● Work request: Repeat the stretch of entries below from the line with "exact (floorLog2_spec (Nat.pos_of_ne_zero" through the line with "have hsig : (d.sig". Include both ends and add nothing.

(Stored data entries)
####################
/-- A normal `x` lies at or above the start of the binade of its last place. -/
theorem le_ratio_of_lastPlace {fmt : FloatFormat} {x : Ratio} (hn : x.num ≠ 0) (hd : 0 < x.den)
    (hlast : x.lastPlace fmt ≠ fmt.minExp) : (2 : ℚ) ^ (x.lastPlace fmt + (fmt.prec - 1)) ≤ Expect.ratio x := by
  rw [← (lastPlace_eq_or fmt x).resolve_left hlast]
  exact (floorLog2_spec (Nat.pos_of_ne_zero hn) hd).1

theorem inUlps_lt (fmt : FloatFormat) {x : Ratio} (hn : x.num ≠ 0) (hd : 0 < x.den) :
    inUlps fmt x < (2 ^ fmt.prec : Nat) := by
  have hpos : (0 : ℚ) < (2 : ℚ) ^ x.lastPlace fmt := by positivity
  have hlt := ratio_lt_of_lastPlace fmt hn hd
  rw [← inUlps_mul fmt x, zpow_add₀ two_ne_zero, mul_comm, mul_lt_mul_iff_right₀ hpos, zpow_natCast] at hlt
  exact_mod_cast hlt

theorem roundedSig_le (fmt : FloatFormat) {x : Ratio} (hn : x.num ≠ 0) (hd : 0 < x.den) :
    roundedSig fmt x ≤ 2 ^ fmt.prec :=
  halfEven_le (scalePow_den_pos hd _) (by rw [scalePow_eq_inUlps]; exact inUlps_lt fmt hn hd)

/-! ## Nearest, ties to even -/

/-- A value whose exponent is at least `e` is a multiple of `2 ^ e`. -/
theorem dyad_eq_multiple {d : Dyad} {e : ℤ} (h : e ≤ d.exp) : ∃ k : Nat, Expect.dyad d = (k : ℚ) * (2 : ℚ) ^ e := by
  obtain ⟨n, hn⟩ := Int.le.dest h
  refine ⟨d.sig * 2 ^ n, ?_⟩
  rw [Expect.dyad, ← hn, zpow_add₀ two_ne_zero, zpow_natCast]
  push_cast
  ring

/-- A value of the format finer than the last place of `x` lies below the binade of `x`. -/
theorem dyad_lt_of_exp_lt {fmt : FloatFormat} {d : Dyad} {e : ℤ} (hr : Expect.representable fmt d) (h : d.exp < e) :
    Expect.dyad d < (2 : ℚ) ^ (e + (fmt.prec - 1)) := by
  have hsig : (d.sig : ℚ) < (2 : ℚ) ^ (fmt.prec : ℤ) := by rw [zpow_natCast]; exact_mod_cast hr.1
  calc Expect.dyad d < (2 : ℚ) ^ (fmt.prec : ℤ) * (2 : ℚ) ^ d.exp := mul_lt_mul_of_pos_right hsig (by positivity)
    _ = (2 : ℚ) ^ (fmt.prec + d.exp) := (zpow_add₀ two_ne_zero _ _).symm
    _ ≤ _ := zpow_le_zpow_right₀ one_le_two (by omega)

/-- The rounded significand against any value of the format, not only the multiples of the last place. -/
theorem roundedSig_nearest_representable {fmt : FloatFormat} {x : Ratio} (hp : 0 < fmt.prec) (hn : x.num ≠ 0)
    (hd : 0 < x.den) {d' : Dyad} (hr : Expect.representable fmt d') :
    |(roundedSig fmt x : ℚ) * (2 : ℚ) ^ x.lastPlace fmt - Expect.ratio x| ≤ |Expect.dyad d' - Expect.ratio x| ∧
      (|(roundedSig fmt x : ℚ) * (2 : ℚ) ^ x.lastPlace fmt - Expect.ratio x| = |Expect.dyad d' - Expect.ratio x| →
        (roundedSig fmt x : ℚ) * (2 : ℚ) ^ x.lastPlace fmt ≠ Expect.dyad d' → roundedSig fmt x % 2 = 0) := by
  rcases le_or_gt (x.lastPlace fmt) d'.exp with hcoarse | hfine
  · obtain ⟨k, hk⟩ := dyad_eq_multiple hcoarse
    obtain ⟨hle, heven⟩ := roundedSig_nearest fmt hd k
    rw [hk]
    exact ⟨hle, fun htie hne => heven htie (by rintro rfl; exact hne rfl)⟩
  · have hbelow := dyad_lt_of_exp_lt hr hfine
    have hstart := le_ratio_of_lastPlace hn hd (fmt := fmt) (by have := hr.2.1; omega)
    have hmultiple : (2 : ℚ) ^ (x.lastPlace fmt + (fmt.prec - 1)) =
        ((2 ^ (fmt.prec - 1) : Nat) : ℚ) * (2 : ℚ) ^ x.lastPlace fmt := by
      have hpred : (fmt.prec : ℤ) - 1 = (fmt.prec - 1 : Nat) := by omega
      rw [hpred, add_comm, zpow_add₀ two_ne_zero, zpow_natCast]
      push_cast
      rfl
    have hle := (roundedSig_nearest fmt hd (2 ^ (fmt.prec - 1))).1
    rw [← hmultiple, abs_of_nonpos (sub_nonpos.mpr hstart)] at hle
    have hfar : |Expect.dyad d' - Expect.ratio x| = Expect.ratio x - Expect.dyad d' := by
      rw [abs_of_nonpos (by linarith), neg_sub]
    exact ⟨by linarith, fun htie _ => by linarith⟩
####################
● Reply to the exercise:
  exact (floorLog2_spec (Nat.pos_of_ne_zero hn) hd).1

theorem inUlps_lt (fmt : FloatFormat) {x : Ratio} (hn : x.num ≠ 0) (hd : 0 < x.den) :
    inUlps fmt x < (2 ^ fmt.prec : Nat) := by
  have hpos : (0 : ℚ) < (2 : ℚ) ^ x.lastPlace fmt := by positivity
  have hlt := ratio_lt_of_lastPlace fmt hn hd
  rw [← inUlps_mul fmt x, zpow_add₀ two_ne_zero, mul_comm, mul_lt_mul_iff_right₀ hpos, zpow_natCast] at hlt
  exact_mod_cast hlt

theorem roundedSig_le (fmt : FloatFormat) {x : Ratio} (hn : x.num ≠ 0) (hd : 0 < x.den) :
    roundedSig fmt x ≤ 2 ^ fmt.prec :=
  halfEven_le (scalePow_den_pos hd _) (by rw [scalePow_eq_inUlps]; exact inUlps_lt fmt hn hd)

/-! ## Nearest, ties to even -/

/-- A value whose exponent is at least `e` is a multiple of `2 ^ e`. -/
theorem dyad_eq_multiple {d : Dyad} {e : ℤ} (h : e ≤ d.exp) : ∃ k : Nat, Expect.dyad d = (k : ℚ) * (2 : ℚ) ^ e := by
  obtain ⟨n, hn⟩ := Int.le.dest h
  refine ⟨d.sig * 2 ^ n, ?_⟩
  rw [Expect.dyad, ← hn, zpow_add₀ two_ne_zero, zpow_natCast]
  push_cast
  ring

/-- A value of the format finer than the last place of `x` lies below the binade of `x`. -/
theorem dyad_lt_of_exp_lt {fmt : FloatFormat} {d : Dyad} {e : ℤ} (hr : Expect.representable fmt d) (h : d.exp < e) :
    Expect.dyad d < (2 : ℚ) ^ (e + (fmt.prec - 1)) := by
  have hsig : (d.sig : ℚ) < (2 : ℚ) ^ (fmt.prec : ℤ) := by rw [zpow_natCast]; exact_mod_cast hr.1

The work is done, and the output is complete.